Educator
In 2009, I edited and designed a book called Graphic Design Theory: Readings from the Field (Princeton Architectural Press). This book presents primary texts from important historical and contemporary design thinkers. I continue to build upon design history and theory as I work at Miami University to pragmatically equip my students for a rapidly changing, technologically-driven world. I see professional/cultural shifts all around and want my students to engage fully in the opportunities that emerge.
Traditional top-down systems are transforming into distributed participatory tools of creation like Flickr, Threadless, Lulu, and Facebook. I’m fascinated by the designer’s place within this new paradigm. As more and more citizens are propelled by technology into the production of content and form, the traditional professional practice of graphic design must expand to consider forms of co-creation.
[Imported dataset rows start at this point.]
-- ==== Sys2Proof/Laws/Stream.lean ====
section
/-! SUPPORT. Everything a step can do, said once, by the host's act it takes. -/

namespace Sys2Proof.Machine

theorem step_idle {s : State} (h : s.inputs = []) : step s = .next s := by simp [step, takeEvent, h]

theorem step_write {s : State} {b : Byte} {es : List HostEvent} (h : s.inputs = .write b :: es) :
    step s = takeByte b (withInputs es s) := by simp [step, takeEvent, h]

theorem step_take {s : State} {es : List HostEvent} (h : s.inputs = .take :: es) :
    step s = .next (takeResponse (withInputs es s)) := by simp [step, takeEvent, h]

theorem step_reset {s : State} {es : List HostEvent} (h : s.inputs = .reset :: es) :
    step s = .next (resetEvent (withInputs es s)) := by simp [step, takeEvent, h]

/-- Running the bytes of a command: nothing, one response, or a loaded configuration and one response. -/
theorem execute_cases (cmd : List Byte) (s : State) :
    execute cmd s = .next s ∨ ∃ st d s', execute cmd s = .next (respond st d s') ∧
      (s' = s ∨ (s.cfgValid = false ∧ st = .ok ∧ d = [] ∧ ∃ p n, s' = loadConfig p n s)) := by
  unfold execute
  split
  · exact .inr (exec_cases _ _)
  · exact .inr ⟨_, _, s, rfl, .inl rfl⟩
  · exact .inl rfl

/-- Taking a byte: it joins `PENDING`, or the command it completes runs and `PENDING` is cleared. -/
theorem takeByte_cases (b : Byte) (s : State) :
    (isComplete (s.pending ++ [b]) = false ∧ takeByte b s = .next (appendPending b s)) ∨
      (isComplete (s.pending ++ [b]) = true ∧
        takeByte b s = retire (execute (s.pending ++ [b]) (appendPending b s))) := by
  unfold takeByte
  by_cases h : isComplete (s.pending ++ [b]) <;> simp [h]

theorem run_succ {s t : State} (n : Nat) (h : step s = .next t) : run (n + 1) s = run n t := by
  simp [run, h]

/-- A run is the host's run of the core. -/
theorem run_eq_core_run (n : Nat) (s : State) : run n s = Sys2Proof.core.run n s := by
  induction n generalizing s with
  | zero => rfl
  | succ n ih =>
    cases h : step s with
    | next t =>
      have h' : Sys2Proof.core.step s = .next t := h
      simp only [run, Host.Core.run, h, h']
      exact ih t
    | fault r => exact nomatch r
    | refused r =>
      have h' : Sys2Proof.core.step s = .refused r := h
      simp only [run, Host.Core.run, h, h']
      rfl

end Sys2Proof.Machine
end

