/-- Settles O26: by `crc16_flipBit` the change is one bit shifted on, which `NeverZero` holds above zero under a nonzero
polynomial; under `0x0000` both CRCs are `crc16_zeroPoly` of one length. -/
theorem singleBitErrorChangesCrc : Obligations.SingleBitErrorChangesCrc := by
  unfold Obligations.SingleBitErrorChangesCrc
  intro d init j k hj hk
  refine ⟨fun poly hp heq => ?_, fun _ => ?_⟩
  · rw [crc16_flipBit hj hk] at heq
    have hstart : NeverZero poly (BitVec.twoPow 16 (8 + k)) := neverZero_twoPow poly (by omega)
    exact (hstart.crcShifts hp _).ne_zero hp (by simpa using heq)
  · calc crc16 (flipBit d j k) 0x0000 init
      _ = init <<< (8 * (flipBit d j k).length) := crc16_zeroPoly _ init
      _ = init <<< (8 * d.length) := by rw [flipBit_length]
      _ = crc16 d 0x0000 init := (crc16_zeroPoly d init).symm

end Sys2Proof.Machine

/-! ## Frames through the block: ENC (41_encoder.md R79 to R83) and DEC of a frame that passes the checks -/

namespace Sys2Proof.Machine

theorem exec_enc (d : List Byte) (s : State) : exec (.enc d) s = execEnc d s := rfl

theorem exec_dec (f : List Byte) (s : State) : exec (.dec f) s = execDec f s := rfl

/-- The layout of a successful answer (30_encoding.md R49), in the words of the statements. -/
theorem respond_ok_eq (d : List Byte) (s : State) :
    respond .ok d s = answered s ([0x00] ++ lenBytes d.length ++ d) :=
  congrArg (answered s) (response_eq .ok d)

theorem respond_nil_eq (st : Status) (s : State) : respond st [] s = answered s [statusCode st, 0x00, 0x00] :=
  congrArg (answered s) (response_nil st)

/-- What an OK answer carries can be read off the bytes it appends: its status is `0x00` and its data stand behind the
three bytes of the header. -/
theorem respond_eq_answered_ok {s : State} {st : Status} {d d' : List Byte}
    (h : respond st d s = answered s ([0x00] ++ lenBytes d'.length ++ d')) : st = .ok ∧ d = d' := by
  have hq : response st d = [0x00] ++ lenBytes d'.length ++ d' := List.append_cancel_left (congrArg State.respq h)
  rw [response_eq, List.append_assoc, List.append_assoc] at hq
  obtain ⟨hst, hd⟩ := List.append_inj hq rfl
  refine ⟨?_, (List.append_inj hd rfl).2⟩
  cases st with
  | ok => rfl
  | _ => exact absurd hst (by decide)

/-- The frame of the statements is the frame the encoder writes (30_encoding.md R56). -/
theorem frameOf_eq (p : List Byte) (s : State) : frameOf p s = wireFrame p (checksum p s) :=
  congrArg (Config.marker :: p ++ ·) (be16_eq (checksum p s)).symm

theorem frameOf_length (p : List Byte) (s : State) : (frameOf p s).length = p.length + 3 := by
  rw [frameOf_eq, wireFrame_length]

theorem frameOf_congr (p : List Byte) {s u : State} (hpoly : u.poly = s.poly) (hinit : u.init = s.init) :
    frameOf p u = frameOf p s := by
  rw [frameOf, frameOf, hpoly, hinit]

theorem execEnc_of_tooLong {s : State} {p : List Byte} (hp : s.params.maxFrame - 3 < p.length) :
    execEnc p s = .next (respond .lengthOutOfRange [] s) := by
  simp [execEnc, maxPayload, hp, raise_eq]

/-- In range and configured, ENC succeeds whatever the payload's bytes (41_encoder.md R79). -/
theorem execEnc_of_configured {s : State} {p : List Byte} (hv : s.cfgValid = true)
    (hp : p.length ≤ s.params.maxFrame - 3) : execEnc p s = .next (respond .ok (frameOf p s) s) := by
  simp [execEnc, maxPayload, hv, Nat.not_lt.mpr hp, frameOf_eq]

/-- A frame of fewer than `MIN_FRAME` bytes is too short whatever its bytes (42_decoder.md R86). -/
theorem execDec_of_tooShort {s : State} {f : List Byte} (hl : s.params.Legal) (hv : s.cfgValid = true)
    (hf : f.length < 4) : execDec f s = .next (respond .frameTooShort [] s) := by
  have hmax : ¬ s.params.maxFrame < f.length := Nat.not_lt.mpr (Nat.le_trans (Nat.le_of_lt hf) hl.1)
  simp [execDec, hmax, hv, hf, raise_eq]
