-- ==== Sys2Proof/Laws/Exec.lean ====
section
/-!
SUPPORT. What each meaning with more than one branch can do, and the two shapes of a step.
-/

namespace Sys2Proof.Machine

/-- The three branches of EV_CAPTURE, the last one with its fault. -/
theorem execEvCapture_cases (v : Counter) (s : State) :
    (s.phase = .trigger ∧ execEvCapture v s = .next (s.emit .clrCaptureFlag)) ∨
      (s.phase = .echo ∧ s.edge = .awaitingRisingEdge ∧ execEvCapture v s = .next (captureRising v s)) ∨
      (s.phase = .echo ∧ s.edge = .awaitingFallingEdge ∧ ∃ first, s.capFirst = some first ∧
        execEvCapture v s = .next
          (({ s with capSecond := some v, rawDuration := some (duration s.cfg first v) }.raiseSignal).emit .clrCaptureFlag)) ∨
      (s.phase = .echo ∧ s.edge = .awaitingFallingEdge ∧ s.capFirst = none ∧
        execEvCapture v s = .next (s.takeFault (.unwrittenRead .capFirst))) := by
  cases hp : s.phase <;> cases he : s.edge <;> cases hf : s.capFirst <;>
    simp [execEvCapture, captureFalling, State.readElement, hp, he, hf]

theorem execEvUpdate_cases (s : State) :
    (s.phase = .trigger ∧ execEvUpdate s = .next (({ s with phase := .echo }.raiseSignal).emit .clrUpdateFlag)) ∨
      (s.phase = .echo ∧ execEvUpdate s = .next (s.emit .clrUpdateFlag)) := by
  cases hp : s.phase <;> simp [execEvUpdate, hp]

theorem execAcquire_cases (s : State) :
    (s.sig = true ∧ execAcquire s = .next (s.clearSignal.respond .host 1)) ∨
      (s.sig = false ∧ execAcquire s = .next (s.respond .host 0)) := by
  cases h : s.sig <;> simp [execAcquire, h]

theorem execConvertPublish_cases (s : State) :
    (∃ raw, s.rawDuration = some raw ∧
        execConvertPublish s = .next ({ s with distance := encS32 (convert s.cfg raw) }.respond .host 0)) ∨
      (s.rawDuration = none ∧ execConvertPublish s = .next (s.takeFault (.unwrittenRead .rawDuration))) := by
  cases h : s.rawDuration <;> simp [execConvertPublish, State.readElement, h]

theorem State.respondElement_cases (s : State) (e : Element) :
    (∃ v, s.element e = some v ∧ s.respondElement e = s.respond .host (zext32 v)) ∨
      (s.element e = none ∧ s.respondElement e = s.takeFault (.unwrittenRead e)) :=
  s.readElement_cases e _

/-- Everything an operation can do to the block: one case per branch of a meaning, the faults among them. -/
inductive Effect (s : State) : Instr → State → Prop where
  | updateTrigger (h : s.phase = .trigger) :
      Effect s .evUpdate { s with phase := .echo, sig := true, out := s.out ++ [.clrUpdateFlag] }
  | updateEcho (h : s.phase = .echo) : Effect s .evUpdate { s with out := s.out ++ [.clrUpdateFlag] }
  | captureTrigger (v : Counter) (h : s.phase = .trigger) :
      Effect s (.evCapture v) { s with out := s.out ++ [.clrCaptureFlag] }
  | captureRising (v : Counter) (h : s.phase = .echo) (he : s.edge = .awaitingRisingEdge) :
      Effect s (.evCapture v) { s with
        capFirst := some v, capPol := .falling, edge := .awaitingFallingEdge, out := s.out ++ [.clrCaptureFlag] }
  | captureFalling (v first : Counter) (h : s.phase = .echo) (he : s.edge = .awaitingFallingEdge)
      (hf : s.capFirst = some first) :
      Effect s (.evCapture v) { s with
        capSecond := some v, rawDuration := some (duration s.cfg first v), sig := true,
        out := s.out ++ [.clrCaptureFlag] }
  | captureFault (v : Counter) (h : s.phase = .echo) (he : s.edge = .awaitingFallingEdge) (hf : s.capFirst = none) :
      Effect s (.evCapture v) { s with faulted := true, faultLog := s.faultLog ++ [.unwrittenRead .capFirst] }
  | startCycle : Effect s .startCycle { s with
      phase := .trigger, edge := .awaitingRisingEdge, sig := false, responses := s.responses ++ [⟨.host, 0⟩] }
  | armEcho : Effect s .armEcho { s with
      edge := .awaitingRisingEdge, capPol := .rising, out := s.out ++ [.clrCaptureFlag],
      responses := s.responses ++ [⟨.host, 0⟩] }
  | acquireTaken (h : s.sig = true) :
      Effect s .acquire { s with sig := false, responses := s.responses ++ [⟨.host, 1⟩] }
  | acquireEmpty (h : s.sig = false) : Effect s .acquire { s with responses := s.responses ++ [⟨.host, 0⟩] }
  | convert (raw : Counter) (h : s.rawDuration = some raw) :
      Effect s .convertPublish { s with
        distance := encS32 (convert s.cfg raw), responses := s.responses ++ [⟨.host, 0⟩] }
  | convertFault (h : s.rawDuration = none) :
      Effect s .convertPublish { s with faulted := true, faultLog := s.faultLog ++ [.unwrittenRead .rawDuration] }
  | publishBad : Effect s .publishBad { s with
      distance := encS32 badValue, responses := s.responses ++ [⟨.host, 0⟩] }
  | readDistance (port : Port) (h : port ∈ Opcode.rdDistance.ports) :
      Effect s (.rdDistance port) { s with responses := s.responses ++ [⟨port, s.distance⟩] }
  | readDistanceRefused (port : Port) (h : port ∉ Opcode.rdDistance.ports) (r : DecodeRefusal) :
      Effect s (.rdDistance port) { s with refused := true, refusalLog := s.refusalLog ++ [r] }
  | readStatus : Effect s .rdStatus { s with responses := s.responses ++ [⟨.host, s.statusWord⟩] }
  | readCapFirst (v : Counter) (h : s.capFirst = some v) :
      Effect s .rdCapFirst { s with responses := s.responses ++ [⟨.host, zext32 v⟩] }
  | readCapFirstFault (h : s.capFirst = none) :
      Effect s .rdCapFirst { s with faulted := true, faultLog := s.faultLog ++ [.unwrittenRead .capFirst] }
  | readCapSecond (v : Counter) (h : s.capSecond = some v) :
      Effect s .rdCapSecond { s with responses := s.responses ++ [⟨.host, zext32 v⟩] }
  | readCapSecondFault (h : s.capSecond = none) :
      Effect s .rdCapSecond { s with faulted := true, faultLog := s.faultLog ++ [.unwrittenRead .capSecond] }
  | readRawDuration (v : Counter) (h : s.rawDuration = some v) :
      Effect s .rdRawDuration { s with responses := s.responses ++ [⟨.host, zext32 v⟩] }
  | readRawDurationFault (h : s.rawDuration = none) :
      Effect s .rdRawDuration { s with faulted := true, faultLog := s.faultLog ++ [.unwrittenRead .rawDuration] }

/-- What an operation does is one of the listed effects. -/
theorem exec_effect {i : Instr} {s t : State} (h : exec i s = .next t) : Effect s i t := by
  cases i with
  | evUpdate =>
    rcases execEvUpdate_cases s with ⟨hp, h'⟩ | ⟨hp, h'⟩ <;> rw [exec, h'] at h <;> cases h
    · exact .updateTrigger hp
    · exact .updateEcho hp
  | evCapture v =>
    rcases execEvCapture_cases v s with ⟨hp, h'⟩ | ⟨hp, he, h'⟩ | ⟨hp, he, first, hf, h'⟩ | ⟨hp, he, hf, h'⟩ <;>
      rw [exec, h'] at h <;> cases h
    · exact .captureTrigger v hp
    · exact .captureRising v hp he
    · exact .captureFalling v first hp he hf
    · exact .captureFault v hp he hf
  | startCycle => cases h; exact .startCycle
  | armEcho => cases h; exact .armEcho
  | acquire =>
    rcases execAcquire_cases s with ⟨hs, h'⟩ | ⟨hs, h'⟩ <;> rw [exec, h'] at h <;> cases h
    · exact .acquireTaken hs
    · exact .acquireEmpty hs
  | convertPublish =>
    rcases execConvertPublish_cases s with ⟨raw, hr, h'⟩ | ⟨hr, h'⟩ <;> rw [exec, h'] at h <;> cases h
    · exact .convert raw hr
    · exact .convertFault hr
  | publishBad => cases h; exact .publishBad
  | rdDistance port =>
    by_cases hp : port ∈ Opcode.rdDistance.ports
    · rw [exec, execRdDistance, if_pos hp] at h; cases h; exact .readDistance port hp
    · rw [exec, execRdDistance, if_neg hp] at h; cases h; exact .readDistanceRefused port hp _
  | rdStatus => cases h; exact .readStatus
  | rdCapFirst =>
    rcases s.respondElement_cases .capFirst with ⟨v, hv, h'⟩ | ⟨hv, h'⟩ <;> rw [exec, execRdCapFirst, h'] at h <;> cases h
    · exact .readCapFirst v hv
    · exact .readCapFirstFault hv
  | rdCapSecond =>
    rcases s.respondElement_cases .capSecond with ⟨v, hv, h'⟩ | ⟨hv, h'⟩ <;> rw [exec, execRdCapSecond, h'] at h <;> cases h
    · exact .readCapSecond v hv
    · exact .readCapSecondFault hv
  | rdRawDuration =>
    rcases s.respondElement_cases .rawDuration with ⟨v, hv, h'⟩ | ⟨hv, h'⟩ <;> rw [exec, execRdRawDuration, h'] at h <;> cases h
    · exact .readRawDuration v hv
    · exact .readRawDurationFault hv

theorem step_nil {s : State} (h : s.inbox = []) : step s = .next s := by
  simp [step, State.nextOperation_nil h]

theorem step_cons {s : State} {op : Operation} {rest : List Operation} (h : s.inbox = op :: rest) :
    step s = perform op { s with inbox := rest } := by simp [step, State.nextOperation_cons h]

theorem perform_ok {op : Operation} {i : Instr} (h : decode op = .accepted i) (s : State) : perform op s = exec i s := by
  simp [perform, h]

theorem perform_error {op : Operation} {r : DecodeRefusal} (h : decode op = .refused r) (s : State) :
    perform op s = .next (s.takeRefusal r) := by simp [perform, h]

@[simp] theorem step_present (s : State) (op : Operation) : step (s.present op) = perform op s := rfl

end Sys2Proof.Machine
end

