/-- Settles O40: no effect touches the field, so neither does a step nor, by induction on its length, a run. -/
theorem configurationIsNeverWritten : Obligations.ConfigurationIsNeverWritten :=
  ⟨fun _ _ _ h => (exec_effect h).cfg_eq,
    fun _ s _ h => run_keeps (P := (·.cfg = s.cfg)) (fun _ _ hstep hs => (step_cfg hstep).trans hs) h rfl⟩

/-! ## The marks and the records beside them (rules R33, R202, R203) -/

/-- How an effect can meet the marks: it leaves them and their records alone, or it is a fault, or a refusal. -/
theorem Effect.marks_cases {i : Instr} {s t : State} (h : Effect s i t) :
    (t.faulted = s.faulted ∧ t.faultLog = s.faultLog ∧ t.refused = s.refused ∧ t.refusalLog = s.refusalLog) ∨
      (∃ e, t = s.takeFault (.unwrittenRead e)) ∨ ∃ r, t = s.takeRefusal r := by
  cases h with
  | captureFault | readCapFirstFault => exact .inr (.inl ⟨.capFirst, rfl⟩)
  | readCapSecondFault => exact .inr (.inl ⟨.capSecond, rfl⟩)
  | convertFault | readRawDurationFault => exact .inr (.inl ⟨.rawDuration, rfl⟩)
  | readDistanceRefused _ _ r => exact .inr (.inr ⟨r, rfl⟩)
  | _ => exact .inl ⟨rfl, rfl, rfl, rfl⟩

theorem State.MarksRecorded.takeFault {s : State} (h : s.MarksRecorded) (f : Fault) : (s.takeFault f).MarksRecorded := by
  obtain ⟨-, hrefused⟩ := h
  exact ⟨by simp, hrefused⟩

theorem State.MarksRecorded.takeRefusal {s : State} (h : s.MarksRecorded) (r : DecodeRefusal) :
    (s.takeRefusal r).MarksRecorded := by
  obtain ⟨hfaulted, -⟩ := h
  exact ⟨hfaulted, by simp⟩

theorem Effect.keeps_marksRecorded {i : Instr} {s t : State} (h : Effect s i t) (hs : s.MarksRecorded) :
    t.MarksRecorded := by
  rcases h.marks_cases with ⟨hf, hfl, hr, hrl⟩ | ⟨e, rfl⟩ | ⟨r, rfl⟩
  · simpa only [State.MarksRecorded, hf, hfl, hr, hrl] using hs
  · exact hs.takeFault _
  · exact hs.takeRefusal r

theorem Effect.keeps_element {i : Instr} {s t : State} (h : Effect s i t) {e : Element} (hs : s.element e ≠ none) :
    t.element e ≠ none := by
  cases h with
  | captureRising v =>
    cases e with
    | capFirst => exact Option.some_ne_none v
    | capSecond | rawDuration => exact hs
  | captureFalling v first =>
    cases e with
    | capFirst => exact hs
    | capSecond | rawDuration => exact Option.some_ne_none _
  | _ => exact hs

/-- Rules R33 and R203: `t` carries every mark that `s` carries, and its records begin with those of `s`. -/
def State.MarksLast (s t : State) : Prop :=
  (s.faulted = true → t.faulted = true) ∧ (s.refused = true → t.refused = true) ∧
    s.faultLog <+: t.faultLog ∧ s.refusalLog <+: t.refusalLog

theorem State.marksLast_of_eq {s t : State} (hf : t.faulted = s.faulted) (hfl : t.faultLog = s.faultLog)
    (hr : t.refused = s.refused) (hrl : t.refusalLog = s.refusalLog) : s.MarksLast t := by
  simp [State.MarksLast, hf, hfl, hr, hrl]

theorem State.marksLast_takeFault (s : State) (f : Fault) : s.MarksLast (s.takeFault f) :=
  ⟨fun _ => rfl, id, ⟨[f], rfl⟩, by simp⟩

theorem State.marksLast_takeRefusal (s : State) (r : DecodeRefusal) : s.MarksLast (s.takeRefusal r) :=
  ⟨id, fun _ => rfl, by simp, ⟨[r], rfl⟩⟩

theorem Effect.marksLast {i : Instr} {s t : State} (h : Effect s i t) : s.MarksLast t := by
  rcases h.marks_cases with ⟨hf, hfl, hr, hrl⟩ | ⟨e, rfl⟩ | ⟨r, rfl⟩
  · exact State.marksLast_of_eq hf hfl hr hrl
  · exact s.marksLast_takeFault _
  · exact s.marksLast_takeRefusal r

theorem step_marksLast {s t : State} (h : step s = .next t) : s.MarksLast t := by
  rcases step_cases h with ⟨-, rfl⟩ | ⟨op, rest, -, ⟨i, -, hexec⟩ | ⟨r, -, rfl⟩⟩
  · exact State.marksLast_of_eq rfl rfl rfl rfl
  · exact (exec_effect hexec).marksLast
  · exact State.marksLast_takeRefusal { s with inbox := rest } r

@[simp] theorem State.element_with_inbox (s : State) (ops : List Operation) (e : Element) :
    State.element { s with inbox := ops } e = s.element e := by cases e <;> rfl

@[simp] theorem State.takeRefusal_element (s : State) (r : DecodeRefusal) (e : Element) :
    (s.takeRefusal r).element e = s.element e := by cases e <;> rfl

theorem step_keeps_element {s t : State} (h : step s = .next t) {e : Element} (hs : s.element e ≠ none) :
    t.element e ≠ none :=
  step_keeps (P := (·.element e ≠ none)) (fun _ _ hs => by simpa using hs) (fun _ _ _ he hs => he.keeps_element hs)
    (fun _ _ hs => by simpa using hs) h hs

/-- Settles O39: a fault and a refusal only add a mark and a record, and a capture writes a value, never `⊥`. -/
theorem marksAndWrittenElementsLast : Obligations.MarksAndWrittenElementsLast := by
  intro s t h
  obtain ⟨hfaulted, hrefused, hfaults, hrefusals⟩ := step_marksLast h
  exact ⟨hfaulted, hrefused, hfaults, hrefusals, fun _ => step_keeps_element h⟩

/-! ## The invariant (rules R39, R40, R41) -/

/-- R39 and R40: the branch that awaits the falling edge has just latched CAP_FIRST, and the falling branch writes CAP_SECOND
and RAW_DURATION together. -/
theorem Effect.keeps_captureLaws {i : Instr} {s t : State} (h : Effect s i t) (hs : s.CaptureLaws) : t.CaptureLaws := by
  obtain ⟨hedge, hpair⟩ := hs
  cases h with
  | captureRising v => exact ⟨fun _ => Option.some_ne_none v, hpair⟩
  | captureFalling v first => exact ⟨hedge, by simp⟩
  | startCycle | armEcho => exact ⟨nofun, hpair⟩
  | _ => exact ⟨hedge, hpair⟩

/-- R41: the two publications write a converted distance or the sentinel. -/
theorem Effect.keeps_distanceLaw {i : Instr} {s t : State} (h : Effect s i t) (hc : s.cfg.WellFormed)
    (hs : s.DistanceLaw) : t.DistanceLaw := by
  cases h with
  | convert raw =>
    refine .inr ?_
    simpa only [toInt_encS32_convert hc raw] using convert_bounds s.cfg raw
  | publishBad => exact .inl (toInt_encS32 (by decide) (by decide))
  | _ => exact hs

theorem Effect.keeps_inv {i : Instr} {s t : State} (h : Effect s i t) (hs : s.Inv) : t.Inv := by
  obtain ⟨hcfg, hcapture, hdistance, hmarks⟩ := hs
  exact ⟨h.cfg_eq ▸ hcfg, h.keeps_captureLaws hcapture, h.keeps_distanceLaw hcfg hdistance,
    h.keeps_marksRecorded hmarks⟩

theorem State.Inv.takeRefusal {s : State} (h : s.Inv) (r : DecodeRefusal) : (s.takeRefusal r).Inv := by
  obtain ⟨hcfg, hcapture, hdistance, hmarks⟩ := h
  exact ⟨hcfg, hcapture, hdistance, hmarks.takeRefusal r⟩

/-- Settles O42: every effect keeps each part of the invariant, and a refusal touches only a mark and its record. -/
theorem stepKeepsTheInvariant : Obligations.StepKeepsTheInvariant :=
  fun _ _ hs h => step_keeps (P := State.Inv) (fun _ _ hs => hs) (fun _ _ _ he => he.keeps_inv)
    (fun _ r hs => hs.takeRefusal r) h hs

/-! ## The reachable states -/

theorem State.started_inv {c : Cfg} (hc : c.WellFormed) (ops : List Operation) : (State.started c ops).Inv :=
  ⟨hc, ⟨nofun, Iff.rfl⟩, .inl (toInt_encS32 (by decide) (by decide)), rfl, rfl⟩

theorem State.Reachable.inv {s : State} (h : s.Reachable) : s.Inv := by
  obtain ⟨c, ops, n, hc, hrun⟩ := h
  exact run_keeps (P := State.Inv) (fun s t hstep hs => stepKeepsTheInvariant s t hs hstep) hrun
    (State.started_inv hc ops)

/-- Rule R39's consequence: the falling branch finds CAP_FIRST written, so EV_CAPTURE does not fault. -/
theorem exec_evCapture_faulted {s t : State} {v : Counter} (hs : s.CaptureLaws) (h : exec (.evCapture v) s = .next t) :
    t.faulted = s.faulted := by
  obtain ⟨hedge, -⟩ := hs
  cases exec_effect h with
  | captureFault _ _ he hf => exact absurd hf (hedge he)
  | _ => rfl

/-- Settles O44: the invariant holds at the start of a run and every step keeps it. -/
theorem reachableStatesObeyTheLaws : Obligations.ReachableStatesObeyTheLaws := by
  refine ⟨fun s hreach => ?_, by decide⟩
  obtain ⟨-, hcapture, hdistance, -⟩ := hreach.inv
  obtain ⟨hedge, hpair⟩ := hcapture
  exact ⟨hedge, fun v t => exec_evCapture_faulted ⟨hedge, hpair⟩, hpair, hdistance⟩

/-! ## The signal (rules R27 and R110) -/

/-- The two effects that set the signal slot. -/
theorem Effect.raises_sig {i : Instr} {s t : State} (h : Effect s i t) (hs : s.sig = false) (ht : t.sig = true) :
    (i = .evUpdate ∧ s.phase = .trigger) ∨
      ∃ v, i = .evCapture v ∧ s.phase = .echo ∧ s.edge = .awaitingFallingEdge ∧ t.capSecond = some v := by
  cases h with
  | updateTrigger hp => exact .inl ⟨rfl, hp⟩
  | captureFalling v first hp he => exact .inr ⟨v, rfl, hp, he, rfl⟩
  | startCycle | acquireTaken => exact absurd ht Bool.false_ne_true
  | _ => exact absurd (hs.symm.trans ht) Bool.false_ne_true
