-- ==== Sys2Proof/Machine/Decoder.lean ====
section
/-! DEFINITION. The decoder: DECODE (43_decoder R131). -/

namespace Sys2Proof.Machine

/-- DE_CNT (43_decoder R131, R133): the count byte, unsigned and unchanged. -/
def deCnt (c : Byte) (s : State) : State := { s.inTake with dRem := c, dPhase := .value }

/-- DE_VAL (43_decoder R131). -/
def deVal (v : Byte) (s : State) : State := { s.inTake with dVal := v, dPhase := .emit }

/-- DE_OUT (43_decoder R131): one copy of the value. -/
def deOut (s : State) : State := { s.outPush s.dVal with dRem := s.dRem - 1 }

/-- DE_NEXT (43_decoder R131). -/
def deNext (s : State) : State := { s with dPhase := .count }

/-- The command step of DECODE (43_decoder R131); in phases COUNT and VALUE with no token to peek no rule is enabled. -/
def decodeStep (s : State) : State :=
  match s.dPhase with
  | .count =>
    match s.inPeek with
    | some (.byte c) => deCnt c s
    | some .endTok => s.inTake.complete .none
    | none => s
  | .value =>
    match s.inPeek with
    | some (.byte v) => deVal v s
    | some .endTok => s.inTake.raise .truncatedStream
    | none => s
  | .emit => if s.dRem.toNat > 0 then deOut s else deNext s

/-- Whether a rule of DECODE is enabled, BUSY, OP and `oq` permitting (43_decoder R131). -/
def decodeReady (s : State) : Bool := decide (s.dPhase = .emit) || s.inPeek.isSome

/-- DECODE (43_decoder R131); its acceptance sets D_PHASE to COUNT (40_control R89). -/
def execDecode (s : State) : Result :=
  .next (command (.cmd .decode) (fun t => { t with dPhase := .count }) decodeStep s)

end Sys2Proof.Machine
end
I inspire collaboration and co-creation in many ways in my classes. I’ve found formats like blogs hone such skills in students, encouraging them to evaluate peer work, participate more fully in group projects, share resources and take more responsibility for their education. In addition I assign large-scale collaborative projects within my classroom and cross-institutional projects between my classes and design studios at other institutions like The Maryland Institute College of Art (MICA). In such projects students co-create work using online resources like Flickr and Googledocs. They begin to rethink design as an open-ended system rather than a finished, polished product.
While encouraging co-creative projects in my classes, I co-authored a new book for Princeton Architectural Press called Participate: Designing with User-Generated Content (Helen Armstrong and Zvezdana Stojmirovic, 2011).